Of the entries below, restate word for word only the section that runs from the line with "def emit (e" to the line with "def setOwner (k", counting both ends.

--- Data supplied Enclosed Below ---

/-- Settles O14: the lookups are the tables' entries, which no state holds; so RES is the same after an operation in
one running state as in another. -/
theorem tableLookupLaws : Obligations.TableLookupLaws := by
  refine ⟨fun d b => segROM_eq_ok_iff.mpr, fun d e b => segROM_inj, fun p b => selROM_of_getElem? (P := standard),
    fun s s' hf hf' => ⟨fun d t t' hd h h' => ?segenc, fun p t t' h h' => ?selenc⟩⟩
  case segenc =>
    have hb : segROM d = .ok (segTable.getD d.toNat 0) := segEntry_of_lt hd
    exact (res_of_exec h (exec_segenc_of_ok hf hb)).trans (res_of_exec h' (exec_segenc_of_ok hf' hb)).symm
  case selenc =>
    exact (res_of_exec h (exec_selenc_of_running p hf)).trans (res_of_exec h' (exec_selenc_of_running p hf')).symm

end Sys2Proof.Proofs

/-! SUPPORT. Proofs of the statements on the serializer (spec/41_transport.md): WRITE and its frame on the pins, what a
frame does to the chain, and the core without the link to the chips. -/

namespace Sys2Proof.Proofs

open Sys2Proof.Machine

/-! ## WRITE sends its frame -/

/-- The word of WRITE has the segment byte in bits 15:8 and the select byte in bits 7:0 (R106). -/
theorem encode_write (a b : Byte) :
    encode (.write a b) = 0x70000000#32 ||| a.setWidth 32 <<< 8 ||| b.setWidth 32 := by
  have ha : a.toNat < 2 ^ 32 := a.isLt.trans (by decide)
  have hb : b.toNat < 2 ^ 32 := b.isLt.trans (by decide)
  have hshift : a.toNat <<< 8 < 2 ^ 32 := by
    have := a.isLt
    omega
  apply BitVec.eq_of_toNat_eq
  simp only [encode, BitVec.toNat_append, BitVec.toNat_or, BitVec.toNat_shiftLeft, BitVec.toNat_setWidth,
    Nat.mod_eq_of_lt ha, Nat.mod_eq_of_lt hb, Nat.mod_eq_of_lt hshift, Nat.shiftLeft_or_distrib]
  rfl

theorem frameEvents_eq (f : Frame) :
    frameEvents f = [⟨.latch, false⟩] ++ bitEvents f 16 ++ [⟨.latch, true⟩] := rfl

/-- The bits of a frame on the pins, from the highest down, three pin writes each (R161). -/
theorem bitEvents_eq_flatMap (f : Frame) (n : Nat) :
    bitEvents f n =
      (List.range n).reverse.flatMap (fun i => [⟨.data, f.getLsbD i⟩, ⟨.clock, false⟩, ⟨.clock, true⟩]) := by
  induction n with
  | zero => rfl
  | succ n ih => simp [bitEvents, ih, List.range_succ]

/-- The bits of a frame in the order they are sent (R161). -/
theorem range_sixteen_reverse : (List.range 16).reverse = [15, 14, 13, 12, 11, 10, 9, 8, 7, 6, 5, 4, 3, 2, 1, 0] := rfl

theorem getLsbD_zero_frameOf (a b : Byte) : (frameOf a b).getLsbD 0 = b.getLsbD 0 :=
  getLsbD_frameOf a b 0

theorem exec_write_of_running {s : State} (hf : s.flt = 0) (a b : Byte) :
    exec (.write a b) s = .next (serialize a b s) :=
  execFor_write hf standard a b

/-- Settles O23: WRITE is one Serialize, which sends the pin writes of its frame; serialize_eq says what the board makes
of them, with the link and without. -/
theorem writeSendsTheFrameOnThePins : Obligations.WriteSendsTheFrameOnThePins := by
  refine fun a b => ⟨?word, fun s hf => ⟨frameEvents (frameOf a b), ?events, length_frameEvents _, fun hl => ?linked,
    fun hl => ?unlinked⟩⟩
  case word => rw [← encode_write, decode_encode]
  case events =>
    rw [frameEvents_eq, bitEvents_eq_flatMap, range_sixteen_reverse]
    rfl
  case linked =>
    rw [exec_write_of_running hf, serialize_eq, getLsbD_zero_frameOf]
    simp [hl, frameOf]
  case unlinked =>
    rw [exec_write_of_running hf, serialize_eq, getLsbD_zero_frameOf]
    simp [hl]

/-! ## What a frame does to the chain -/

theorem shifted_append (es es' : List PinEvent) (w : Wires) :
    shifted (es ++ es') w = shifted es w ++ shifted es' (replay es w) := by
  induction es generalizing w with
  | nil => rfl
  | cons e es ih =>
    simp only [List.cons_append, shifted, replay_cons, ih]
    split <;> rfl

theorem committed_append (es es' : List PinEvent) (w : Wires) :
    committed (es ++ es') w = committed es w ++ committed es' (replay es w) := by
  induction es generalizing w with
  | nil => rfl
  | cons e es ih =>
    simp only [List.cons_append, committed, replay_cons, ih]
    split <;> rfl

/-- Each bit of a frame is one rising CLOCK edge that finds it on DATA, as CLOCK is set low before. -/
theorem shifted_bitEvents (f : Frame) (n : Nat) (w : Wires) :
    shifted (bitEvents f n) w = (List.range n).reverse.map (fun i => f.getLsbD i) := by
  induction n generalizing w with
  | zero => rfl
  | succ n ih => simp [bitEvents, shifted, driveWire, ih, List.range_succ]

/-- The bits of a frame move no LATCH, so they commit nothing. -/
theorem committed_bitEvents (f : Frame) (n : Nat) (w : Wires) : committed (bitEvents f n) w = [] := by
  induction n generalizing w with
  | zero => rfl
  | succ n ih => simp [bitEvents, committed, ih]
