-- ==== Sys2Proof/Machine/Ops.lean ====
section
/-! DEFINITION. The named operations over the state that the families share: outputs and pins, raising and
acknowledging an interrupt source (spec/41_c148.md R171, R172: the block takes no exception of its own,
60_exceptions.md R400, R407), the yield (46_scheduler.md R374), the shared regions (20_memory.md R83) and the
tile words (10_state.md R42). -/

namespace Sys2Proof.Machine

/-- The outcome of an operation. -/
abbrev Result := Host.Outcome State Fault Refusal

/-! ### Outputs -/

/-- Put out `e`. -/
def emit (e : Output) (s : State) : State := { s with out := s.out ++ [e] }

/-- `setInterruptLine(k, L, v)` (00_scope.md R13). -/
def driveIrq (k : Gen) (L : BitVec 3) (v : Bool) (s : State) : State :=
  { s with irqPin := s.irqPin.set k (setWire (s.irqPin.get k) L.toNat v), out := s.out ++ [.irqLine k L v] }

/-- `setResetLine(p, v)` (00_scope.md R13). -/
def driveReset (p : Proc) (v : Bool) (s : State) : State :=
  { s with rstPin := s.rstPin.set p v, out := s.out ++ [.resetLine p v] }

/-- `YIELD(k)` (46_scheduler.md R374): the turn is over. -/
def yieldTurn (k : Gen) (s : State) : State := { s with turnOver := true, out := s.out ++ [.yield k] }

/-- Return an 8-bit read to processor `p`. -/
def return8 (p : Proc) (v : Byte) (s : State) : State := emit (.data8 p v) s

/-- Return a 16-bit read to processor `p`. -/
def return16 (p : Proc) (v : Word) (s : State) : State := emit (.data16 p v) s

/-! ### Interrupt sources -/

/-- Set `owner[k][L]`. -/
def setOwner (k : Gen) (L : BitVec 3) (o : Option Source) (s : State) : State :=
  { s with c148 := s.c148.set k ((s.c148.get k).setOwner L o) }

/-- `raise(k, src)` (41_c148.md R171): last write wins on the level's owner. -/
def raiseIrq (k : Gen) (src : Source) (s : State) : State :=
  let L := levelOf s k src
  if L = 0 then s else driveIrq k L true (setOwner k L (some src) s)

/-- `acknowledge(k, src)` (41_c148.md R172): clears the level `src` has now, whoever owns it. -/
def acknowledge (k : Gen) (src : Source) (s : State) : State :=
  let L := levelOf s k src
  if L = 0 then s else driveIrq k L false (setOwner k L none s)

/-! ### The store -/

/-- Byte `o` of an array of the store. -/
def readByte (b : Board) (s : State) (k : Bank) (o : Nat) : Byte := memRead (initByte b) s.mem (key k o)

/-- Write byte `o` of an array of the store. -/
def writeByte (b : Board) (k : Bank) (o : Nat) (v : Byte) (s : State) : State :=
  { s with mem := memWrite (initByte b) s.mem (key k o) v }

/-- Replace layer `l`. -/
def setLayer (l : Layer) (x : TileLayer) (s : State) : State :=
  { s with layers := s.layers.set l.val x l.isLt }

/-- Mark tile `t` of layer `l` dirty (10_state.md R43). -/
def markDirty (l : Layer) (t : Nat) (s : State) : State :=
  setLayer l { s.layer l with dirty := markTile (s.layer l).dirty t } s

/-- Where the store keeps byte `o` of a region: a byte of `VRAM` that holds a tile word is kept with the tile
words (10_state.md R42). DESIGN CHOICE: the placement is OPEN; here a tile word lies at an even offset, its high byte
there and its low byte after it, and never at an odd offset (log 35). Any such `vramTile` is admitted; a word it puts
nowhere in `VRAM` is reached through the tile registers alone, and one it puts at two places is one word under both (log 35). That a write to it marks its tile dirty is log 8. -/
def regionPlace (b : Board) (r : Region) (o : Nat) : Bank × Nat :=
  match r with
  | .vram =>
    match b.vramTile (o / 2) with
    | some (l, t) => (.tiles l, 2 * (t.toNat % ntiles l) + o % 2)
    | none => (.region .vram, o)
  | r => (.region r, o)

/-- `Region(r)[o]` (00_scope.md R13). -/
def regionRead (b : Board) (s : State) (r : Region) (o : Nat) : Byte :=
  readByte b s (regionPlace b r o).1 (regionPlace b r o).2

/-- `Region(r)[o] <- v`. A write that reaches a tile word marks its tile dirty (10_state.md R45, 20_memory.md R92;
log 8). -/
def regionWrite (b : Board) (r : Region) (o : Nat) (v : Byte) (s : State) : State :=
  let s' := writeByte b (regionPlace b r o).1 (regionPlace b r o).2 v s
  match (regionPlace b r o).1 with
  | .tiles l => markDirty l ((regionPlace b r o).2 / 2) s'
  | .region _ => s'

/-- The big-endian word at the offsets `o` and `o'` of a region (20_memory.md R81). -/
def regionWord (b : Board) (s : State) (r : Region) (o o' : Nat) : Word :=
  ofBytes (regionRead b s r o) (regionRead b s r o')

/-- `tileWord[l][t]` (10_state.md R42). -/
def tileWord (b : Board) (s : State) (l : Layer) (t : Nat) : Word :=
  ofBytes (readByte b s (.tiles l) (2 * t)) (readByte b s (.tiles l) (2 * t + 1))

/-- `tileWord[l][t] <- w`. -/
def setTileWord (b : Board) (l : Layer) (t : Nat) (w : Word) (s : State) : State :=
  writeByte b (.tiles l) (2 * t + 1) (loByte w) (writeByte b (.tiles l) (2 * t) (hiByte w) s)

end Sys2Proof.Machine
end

--- End of Enclosed Data supplied ---

- Response to this exercise:
def emit (e : Output) (s : State) : State := { s with out := s.out ++ [e] }

/-- `setInterruptLine(k, L, v)` (00_scope.md R13). -/
def driveIrq (k : Gen) (L : BitVec 3) (v : Bool) (s : State) : State :=
  { s with irqPin := s.irqPin.set k (setWire (s.irqPin.get k) L.toNat v), out := s.out ++ [.irqLine k L v] }

/-- `setResetLine(p, v)` (00_scope.md R13). -/
def driveReset (p : Proc) (v : Bool) (s : State) : State :=
  { s with rstPin := s.rstPin.set p v, out := s.out ++ [.resetLine p v] }

/-- `YIELD(k)` (46_scheduler.md R374): the turn is over. -/
def yieldTurn (k : Gen) (s : State) : State := { s with turnOver := true, out := s.out ++ [.yield k] }

/-- Return an 8-bit read to processor `p`. -/
def return8 (p : Proc) (v : Byte) (s : State) : State := emit (.data8 p v) s

/-- Return a 16-bit read to processor `p`. -/
def return16 (p : Proc) (v : Word) (s : State) : State := emit (.data16 p v) s

/-! ### Interrupt sources -/

/-- Set `owner[k][L]`. -/
def setOwner (k : Gen) (L : BitVec 3) (o : Option Source) (s : State) : State :=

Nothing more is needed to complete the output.